In January 2011, when the first uprising began, unemployment was 8.9%. When Morsi took office it in July 2012 it was 12.6%, and today it is 13.2%. About 80% of the jobless are workers under 30 years old. In urban areas, more than 50% of young men are unemployed — a politically volatile statistic. This situation was worsened in recent months when public anger boiled over due to fuel and electricity shortages. (The shortages ended virtually the day after Morsi was ousted, a coincidence that led critics to suspect that anti-MB sabotage intentionally caused the problem as an incentive for the uprising.)

The Brotherhood’s rise to power exposed a sharp dispute between the key Sunni factions in the region — the MB on one side and the more extreme Wahhabi, Salafi, and al-Qaeda orientations on the other.

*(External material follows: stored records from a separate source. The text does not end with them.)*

theorem Dev.talWrites_ind {P : Dev → Prop} (hP : Closed P 0x18011000 0x0) {d : Dev} {j : Nat} (hd0 : P d) :
    P (Dev.talWrites d j) := by
  unfold Dev.talWrites
  try dsimp only
  repeat' with_reducible first
    | assumption
    | refine Dev.talClearing_ind (hP.mono (by decide) (by decide)) ?_
    | refine Dev.talFold_ind (hP.mono (by decide) (by decide)) ?_
    | refine Dev.halveColumns_ind (hP.mono (by decide) (by decide)) ?_

theorem Dev.tallyStopEff_ind {P : Dev → Prop} (hP : Closed P 0x18091000 0xf0000000000000000000000000000000000000) {j : Nat} {d : Dev} (hd0 : P d) :
    P (Dev.tallyStopEff j d) := by
  unfold Dev.tallyStopEff
  try dsimp only
  repeat' with_reducible first
    | assumption
    | refine ite_ind ?_ ?_
    | refine Dev.talFold_ind (hP.mono (by decide) (by decide)) ?_
    | refine Dev.talComplete_ind (hP.mono (by decide) (by decide)) ?_
    | refine Dev.talWrites_ind (hP.mono (by decide) (by decide)) ?_
    | refine Dev.talCut_ind (hP.mono (by decide) (by decide)) ?_
    | refine Dev.talStopped_ind (hP.mono (by decide) (by decide)) ?_
    | split

theorem Dev.tallyPauseEff_ind {P : Dev → Prop} (hP : Closed P 0x1000 0x0) {j : Nat} {d : Dev} (hd0 : P d) :
    P (Dev.tallyPauseEff j d) := by
  unfold Dev.tallyPauseEff
  try dsimp only
  repeat' with_reducible first
    | assumption
    | (intro _; intros; try dsimp only)
    | refine ite_ind ?_ ?_
    | refine Dev.updJob_ind (hP.mono (by decide) (by decide)) ?_
    | split

theorem Dev.tallyPausedEff_ind {P : Dev → Prop} (hP : Closed P 0x1000 0x10000000000000000000000000000000000000) {j : Nat} {d : Dev} (hd0 : P d) :
    P (Dev.tallyPausedEff j d) := by
  unfold Dev.tallyPausedEff
  try dsimp only
  repeat' with_reducible first
    | assumption
    | (intro _; intros; try dsimp only)
    | refine ite_ind ?_ ?_
    | refine Dev.put_ind hP (by decide) ?_
    | refine Dev.updJob_ind (hP.mono (by decide) (by decide)) ?_
    | split

theorem Dev.tallyResumeEff_ind {P : Dev → Prop} (hP : Closed P 0x1000 0x10000000000000000000000000000000000000) {j : Nat} {d : Dev} (hd0 : P d) :
    P (Dev.tallyResumeEff j d) := by
  unfold Dev.tallyResumeEff
  try dsimp only
  repeat' with_reducible first
    | assumption
    | (intro _; intros; try dsimp only)
    | refine ite_ind ?_ ?_
    | refine Dev.put_ind hP (by decide) ?_
    | refine Dev.updJob_ind (hP.mono (by decide) (by decide)) ?_
    | split

theorem Dev.halvingDoneEff_ind {P : Dev → Prop} (hP : Closed P 0x18091009 0x20000000000000000000000000000000000000) {j : Nat} {d : Dev} (hd0 : P d) :
    P (Dev.halvingDoneEff j d) := by
  unfold Dev.halvingDoneEff
  try dsimp only
  repeat' with_reducible first
    | assumption
    | (intro _; intros; try dsimp only)
    | refine Dev.advanceTo_ind (hP.mono (by decide) (by decide)) ?_
    | refine Dev.halveColumns_ind (hP.mono (by decide) (by decide)) ?_
    | refine Dev.put_ind hP (by decide) ?_
    | refine Dev.updJob_ind (hP.mono (by decide) (by decide)) ?_
    | split

theorem Dev.laneMaskFail_ind {P : Dev → Prop} (hP : Closed P 0x40400 0x0) {d : Dev} {l : Nat} {r : TallyRec} {k : Nat} (hd0 : P d) :
    P (Dev.laneMaskFail d l r k) := by
  unfold Dev.laneMaskFail
  try dsimp only
  repeat' with_reducible first
    | assumption
    | (intro _; intros; try dsimp only)
    | refine ite_ind ?_ ?_
    | refine Dev.updLane_ind (hP.mono (by decide) (by decide)) ?_
    | refine Dev.post_ind (hP.mono (by decide) (by decide)) ?_
    | split

theorem Dev.maskVerdictEff_ind {P : Dev → Prop} (hP : Closed P 0xc5609 0x8000000000000000000000000000000000000000000000001810000000000000000000000000000000000000) {j : Nat} {d : Dev} (hd0 : P d) :
    P (Dev.maskVerdictEff j d) := by
  unfold Dev.maskVerdictEff
  try dsimp only
  repeat' with_reducible first
    | assumption
    | (intro _; intros; try dsimp only)
    | refine ite_ind ?_ ?_
    | refine Dev.advanceTo_ind (hP.mono (by decide) (by decide)) ?_
    | refine Dev.updJob_ind (hP.mono (by decide) (by decide)) ?_
    | refine Dev.count_ind hP (by decide) (by decide) ?_
    | refine Dev.toUnits_ind (hP.mono (by decide) (by decide)) ?_
    | refine Dev.laneMaskFail_ind (hP.mono (by decide) (by decide)) ?_
    | refine Dev.raiseHeld_ind (hP.mono (by decide) (by decide)) ?_
    | refine Dev.laneMaskStop_ind (hP.mono (by decide) (by decide)) ?_
    | refine Dev.talStopped_ind (hP.mono (by decide) (by decide)) ?_
    | split

theorem Dev.tallyMaskStopEff_ind {P : Dev → Prop} (hP : Closed P 0x18091000 0x18090000000000000000000000000000000000000) {j : Nat} {d : Dev} (hd0 : P d) :
    P (Dev.tallyMaskStopEff j d) := by
  unfold Dev.tallyMaskStopEff
  try dsimp only
  repeat' with_reducible first
    | assumption
    | (intro _; intros; try dsimp only)
    | refine ite_ind ?_ ?_
    | refine Dev.wr128_ind hP (by decide) ?_
    | refine Dev.putb_ind hP (by decide) ?_
    | refine Dev.put_ind hP (by decide) ?_
    | refine Dev.talCut_ind (hP.mono (by decide) (by decide)) ?_
    | refine Dev.talStopped_ind (hP.mono (by decide) (by decide)) ?_
    | split

theorem Dev.tallySpaceWriteEff_ind {P : Dev → Prop} (hP : Closed P 0x10001000 0x8000000000000000000000000000000000000000000000020000000000000000000000000000000000000000) {ofs : Nat} {data : List Byte} {d : Dev} (hd0 : P d) :
    P (Dev.tallySpaceWriteEff ofs data d) := by
  unfold Dev.tallySpaceWriteEff
  try dsimp only
  repeat' with_reducible first
    | assumption
    | refine ite_ind ?_ ?_
    | refine Dev.count_ind hP (by decide) (by decide) ?_
    | refine hP.tal (by decide) _ _ (by first | exact Memory.keeps_refl _ | exact Memory.keeps_store (by decide) _ _ _ | exact Memory.keeps_filter (by decide) _ _ | exact Memory.keeps_nil (by decide) _) ?_

end Sys2Proof.Machine
end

Indian news analyst M. K. Bhadrakumar commented in Asia Times July 9:

The autocratic Persian Gulf oligarchies rushed to celebrate the overthrow of the elected government under Mohamed Morsi by the Egyptian military. Saudi Arabia’s King Abdullah dispatched his congratulatory cable to Cairo within hours of the announcement of Morsi’s ouster. The sense of jubilation is palpable that the Muslim Brotherhood, which spearheads popular stirrings against the Persian Gulf regimes, has lost power in Egypt.

(Saudi Arabia helps finance the Egyptian Salafi and cheered when the al-Nour Party joined the opposition.)

“In that respect,” William McCants wrote in Foreign Affairs July 7:

No Salafi is likely more pleased with the turn of events in Egypt than Ayman al-Zawahiri, the leader of al-Qaeda. For decades, Zawahiri has argued that the Muslim Brotherhood’s engagement in party politics does nothing more than strengthen the hands of its adversaries and ratify an un-Islamic system of rule. Since the beginning of the Arab Spring, he has continued to make his argument that the West and its local proxies will never allow an Islamist government to actually rule. He doubtless views the coup as a final vindication of his argument.

Syria was also elated by Egypt’s coup since Morsi called for the overthrow of the Assad government and even suggested that Egyptian Islamists consider joining the fight. However, Syria’s main ally, Iran, condemned the coup. Oil rich Qatar (which also opposes Assad in Syria) is the odd monarchy out among the Gulf states, having provided generous funding to Morsi’s government and deploring the coup.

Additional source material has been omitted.